Showing posts with label Missouri. Show all posts
Showing posts with label Missouri. Show all posts

Tuesday, April 19, 2011

Meet Me in St. Louis

For the final leg of our trip, Josh and I made the trek from Nauvoo to St. Louis (with a slight detour into Iowa due to faulty navigation on my part. Thankfully, it only meant crossing the Mississippi too soon and only burned up 10-15 minutes).

The entire trip, Josh kept trying to cheer me up by telling me how warm it was in St. Louis. "It's 73 degrees in St. Louis right now!" he said as we froze in the Chicago wind. Then we got to St. Louis, after hours of driving (by Josh), went to the temple (#43!), came out, and it had SNOWED!


It was still beautiful:



But even the springtime flowers were frozen:


And our car was covered:


We had a quasi-treacherous drive to our hotel, which was close enough to walk to the Gateway Arch (we didn't of course):

The view from our room the next day

I was feeling a little sick (and sick of the traveling pace) so we spent the evening in the hotel. Josh tried to go out and get food but most places were closed (either due to weather or poor business planning). Downtown St. Louis isn't really known for its food, so there were slim pickings (we may or may not have eaten gross wings from Hooters).

We spent the last day of our trip at the Arch. It was ridiculously busy. In fact there was a long line at one leg of the Arch (because you have to go through a metal detector). We were worried because we were going to miss the outdated documentary about how they did the construction! So I told Josh to scope out the other side in case it was a shorter line. He texted me a few minutes later and said, "Line is shorter!

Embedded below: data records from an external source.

-- ==== Sys2Proof/Laws/Quant.lean ====
section
/-! SUPPORT. What each operation of Sys2Proof/Machine/Quant.lean may change, and how the state follows. -/

set_option Elab.async false
set_option linter.all false
namespace Sys2Proof.Machine

theorem Cx.putMax_ev {k : Bool} {l : List Area} {c : Cx} {a : Acc} {x2 : Nat} {ms : List Dy}
    (m : Area.subset [.pins, .hub, .funcs, .msix, .ctxs, .tlb, .rings, .hbm, .pans, .clusters, .power, .log, .cmds, .replays,
      .hzn, .xparts, .atsInvals] l = true) : Calm k l (Cx.putMax c a x2 ms) := by
  refine Calm.mono ?_ m
  unfold Cx.putMax
  try dsimp only
  repeat'
    first
    | exact rfl | exact .inr rfl | exact .inl rfl | exact Nat.le_refl _ | exact Nat.le_add_right _ _ | exact .refl _ | exact fun h => h | exact ⟨fun _ h => h, fun h => h⟩
    | with_reducible exact Evolves.refl _ _ | with_reducible refine Cx.store_ev ?_
    | with_reducible refine Evolves.foldl ?_ fun _ _ => ?_ | with_reducible apply Evolves.ite
    | with_reducible exact Calm.pure _ | with_reducible exact Calm.get | with_reducible exact Calm.throw _
    | with_reducible exact Calm.throwThe _ | with_reducible exact Calm.drawFree
    | with_reducible refine Calm.modify fun _ => ?_ | with_reducible exact Calm.need _ _
    | with_reducible refine Calm.liftR fun _ => ?_ | with_reducible apply Calm.ite
    | with_reducible refine Calm.bind ?_ fun _ => ?_ | with_reducible refine Calm.map ?_
    | with_reducible refine Calm.mapM fun _ => ?_ | with_reducible refine Calm.foldlM fun _ _ => ?_
    | with_reducible refine Calm.forM fun _ => ?_ | split

theorem bodyStats_ev {k : Bool} {l : List Area}
    (m : Area.subset [.pins, .hub, .funcs, .msix, .ctxs, .tlb, .rings, .hbm, .pans, .clusters, .power, .log, .cmds, .replays,
      .hzn, .xparts, .atsInvals] l = true) (c : Cx) (w : List Byte) (a : Acc) : Calm k l (bodyStats c w a) := by
  refine Calm.mono ?_ m
  unfold bodyStats
  try dsimp only
  repeat'
    first
    | exact rfl | exact .inr rfl | exact .inl rfl | exact Nat.le_refl _ | exact Nat.le_add_right _ _ | exact .refl _ | exact fun h => h | exact ⟨fun _ h => h, fun h => h⟩
    | with_reducible exact Evolves.refl _ _ | with_reducible refine Cx.load_ev ?_
    | with_reducible refine Cx.putMax_ev ?_ | with_reducible refine Cx.store_ev ?_
    | with_reducible refine Evolves.foldl ?_ fun _ _ => ?_ | with_reducible apply Evolves.ite
    | with_reducible exact Calm.pure _ | with_reducible exact Calm.get | with_reducible exact Calm.throw _
    | with_reducible exact Calm.throwThe _ | with_reducible exact Calm.drawFree
    | with_reducible refine Calm.modify fun _ => ?_ | with_reducible exact Calm.need _ _
    | with_reducible refine Calm.liftR fun _ => ?_ | with_reducible apply Calm.ite
    | with_reducible refine Calm.bind ?_ fun _ => ?_ | with_reducible refine Calm.map ?_
    | with_reducible refine Calm.mapM fun _ => ?_ | with_reducible refine Calm.foldlM fun _ _ => ?_
    | with_reducible refine Calm.forM fun _ => ?_ | split

theorem Cx.putTscale_ev {k : Bool} {l : List Area} {c : Cx} {a : Acc} {t : TRef} {x3 : Int}
    (m : Area.subset [] l = true) : Calm k l (Cx.putTscale c a t x3) := by
  refine Calm.mono ?_ m
  unfold Cx.putTscale
  try dsimp only
  repeat'
    first
    | exact rfl | exact .inr rfl | exact .inl rfl | exact Nat.le_refl _ | exact Nat.le_add_right _ _ | exact .refl _ | exact fun h => h
    | with_reducible exact Evolves.refl _ _ | with_reducible refine Evolves.foldl ?_ fun _ _ => ?_
    | with_reducible apply Evolves.ite | with_reducible exact Calm.pure _ | with_reducible exact Calm.get
    | with_reducible exact Calm.throw _ | with_reducible exact Calm.throwThe _ | with_reducible exact Calm.drawFree
    | with_reducible refine Calm.modify fun _ => ?_ | with_reducible exact Calm.need _ _
    | with_reducible refine Calm.liftR fun _ => ?_ | with_reducible apply Calm.ite
    | with_reducible refine Calm.bind ?_ fun _ => ?_ | with_reducible refine Calm.map ?_
    | with_reducible refine Calm.mapM fun _ => ?_ | with_reducible refine Calm.foldlM fun _ _ => ?_
    | with_reducible refine Calm.forM fun _ => ?_ | split

theorem bodyQuant_ev {k : Bool} {l : List Area}
    (m : Area.subset [.pins, .hub, .funcs, .msix, .ctxs, .tlb, .rings, .hbm, .pans, .clusters, .power, .log, .cmds, .replays,
      .hzn, .xparts, .atsInvals] l = true) (c : Cx) (w : List Byte) (a : Acc) : Calm k l (bodyQuant c w a) := by
  refine Calm.mono ?_ m
  unfold bodyQuant
  try dsimp only
  repeat'
    first
    | exact rfl | exact .inr rfl | exact .inl rfl | exact Nat.le_refl _ | exact Nat.le_add_right _ _ | exact .refl _ | exact fun h => h | exact ⟨fun _ h => h, fun h => h⟩
    | with_reducible exact Evolves.refl _ _ | with_reducible refine Cx.load_ev ?_
    | with_reducible refine Cx.books_ev ?_ | with_reducible refine Cx.store_ev ?_
    | with_reducible refine Cx.putTscale_ev ?_ | with_reducible refine Cx.givenScales_ev ?_
    | with_reducible refine Evolves.foldl ?_ fun _ _ => ?_ | with_reducible refine Evolves.elim ?_ fun _ => ?_
    | with_reducible apply Evolves.ite | with_reducible exact Calm.pure _ | with_reducible exact Calm.get
    | with_reducible exact Calm.throw _ | with_reducible exact Calm.throwThe _ | with_reducible exact Calm.drawFree
    | with_reducible refine Calm.modify fun _ => ?_ | with_reducible exact Calm.need _ _
    | with_reducible refine Calm.liftR fun _ => ?_ | with_reducible apply Calm.ite
    | with_reducible refine Calm.bind ?_ fun _ => ?_ | with_reducible refine Calm.map ?_
    | with_reducible refine Calm.mapM fun _ => ?_ | with_reducible refine Calm.foldlM fun _ _ => ?_
    | with_reducible refine Calm.forM fun _ => ?_ | split

theorem bodyRequant_ev {k : Bool} {l : List Area}
    (m : Area.subset [.pins, .hub, .funcs, .msix, .ctxs, .tlb, .rings, .hbm, .pans, .clusters, .power, .log, .cmds, .replays,
      .hzn, .xparts, .atsInvals] l = true) (c : Cx) (w : List Byte) (a : Acc) : Calm k l (bodyRequant c w a) := by
  refine Calm.mono ?_ m
  unfold bodyRequant
  try dsimp only
  repeat'
    first
    | exact rfl | exact .inr rfl | exact .inl rfl | exact Nat.le_refl _ | exact Nat.le_add_right _ _ | exact .refl _ | exact fun h => h | exact ⟨fun _ h => h, fun h => h⟩
    | with_reducible exact Evolves.refl _ _ | with_reducible refine Cx.load_ev ?_
    | with_reducible refine Cx.givenScales_ev ?_ | with_reducible refine Cx.store_ev ?_
    | with_reducible refine Evolves.foldl ?_ fun _ _ => ?_ | with_reducible apply Evolves.ite
    | with_reducible exact Calm.pure _ | with_reducible exact Calm.get | with_reducible exact Calm.throw _
    | with_reducible exact Calm.throwThe _ | with_reducible exact Calm.drawFree
    | with_reducible refine Calm.modify fun _ => ?_ | with_reducible exact Calm.need _ _
    | with_reducible refine Calm.liftR fun _ => ?_ | with_reducible apply Calm.ite
    | with_reducible refine Calm.bind ?_ fun _ => ?_ | with_reducible refine Calm.map ?_
    | with_reducible refine Calm.mapM fun _ => ?_ | with_reducible refine Calm.foldlM fun _ _ => ?_
    | with_reducible refine Calm.forM fun _ => ?_ | split

theorem bodyDequant_ev {k : Bool} {l : List Area}
    (m : Area.subset [.pins, .hub, .funcs, .msix, .ctxs, .tlb, .rings, .hbm, .pans, .clusters, .power, .log, .cmds, .replays,
      .hzn, .xparts, .atsInvals] l = true) (c : Cx) (w : List Byte) (a : Acc) : Calm k l (bodyDequant c w a) := by
  refine Calm.mono ?_ m
  unfold bodyDequant
  try dsimp only
  repeat'
    first
    | exact rfl | exact .inr rfl | exact .inl rfl | exact Nat.le_refl _ | exact Nat.le_add_right _ _ | exact .refl _ | exact fun h => h | exact ⟨fun _ h => h, fun h => h⟩
    | with_reducible exact Evolves.refl _ _ | with_reducible refine Cx.load_ev ?_
    | with_reducible refine Cx.givenScales_ev ?_ | with_reducible refine Cx.store_ev ?_
    | with_reducible refine Evolves.foldl ?_ fun _ _ => ?_ | with_reducible apply Evolves.ite
    | with_reducible exact Calm.pure _ | with_reducible exact Calm.get | with_reducible exact Calm.throw _
    | with_reducible exact Calm.throwThe _ | with_reducible exact Calm.drawFree
    | with_reducible refine Calm.modify fun _ => ?_ | with_reducible exact Calm.need _ _
    | with_reducible refine Calm.liftR fun _ => ?_ | with_reducible apply Calm.ite
    | with_reducible refine Calm.bind ?_ fun _ => ?_ | with_reducible refine Calm.map ?_
    | with_reducible refine Calm.mapM fun _ => ?_ | with_reducible refine Calm.foldlM fun _ _ => ?_
    | with_reducible refine Calm.forM fun _ => ?_ | split

end Sys2Proof.Machine
end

Get over here now!" I ran, but it was more of a shuffle because I was wearing boots and holding my phone. For whatever reason, a girl took one look at me and thought I'd be a great candidate to take her tourist picture. "No! I can't! I'm sorry!" I yelled over my shoulder as I ranshuffled to Josh. Quick tip: Buy your Arch tickets ahead of time because they sell out. When we were there, they sold out at 12:30 and began turning people away. You could still see an outdated documentary about how they built the Arch, but really, why would you visit the Arch and not go to the top?

I guess you could see the museum, but. . .


Okay, it wasn't so bad. It was clean and only mostly racist. But we were there to go to the top of the Arch!

First, you line up according to the time on your ticket. Then they give you plastic cards with numbers on them:


Then you wait around for half an hour, only to line up outside of numbered doors:


When the doors open, you see that the tram to get to the top is shaped more like individual eggs:


Then you get in and are all squished together, 5 people to a pod:



When you get to the top, it pretty much looks like this:


The rectangle behind us is a window. This is what they look like from the outside:


There isn't a ton to see, but it's pretty cool to be so high. When you get bored with looking out of the tiny windows, you line up in a tiny hallway and wait for people to come up in their egg pods. As you can imagine, things get pretty cramped:


After the Arch we went on a riverboat tour on the Tom Sawyer:


It was a little cold:


We got to see some fun things, like:

The backside of "The Captains' Return," a statue of Lewis & Clark (with their trusty dog, Seaman) near the same spot where L&C returned from their trek west. Who knew they could walk on water?
(Actually, the statue was specifically designed to handle being immersed in water when the Mississippi River floods, which happens every spring in St. Louis).

A Hobotown

An electricity plant built in 1904

And some bridges

It was a nice ending to our 2,000 mile (seriously), church history, temple-going road trip! It's also going to be the last trip we take for awhile. I don't get a break in August like I normally do because I start working at private practice doing assessments in July. In the future, some time, we will go to the Vancouver temple (maybe for a long weekend), but we have no plans for that now.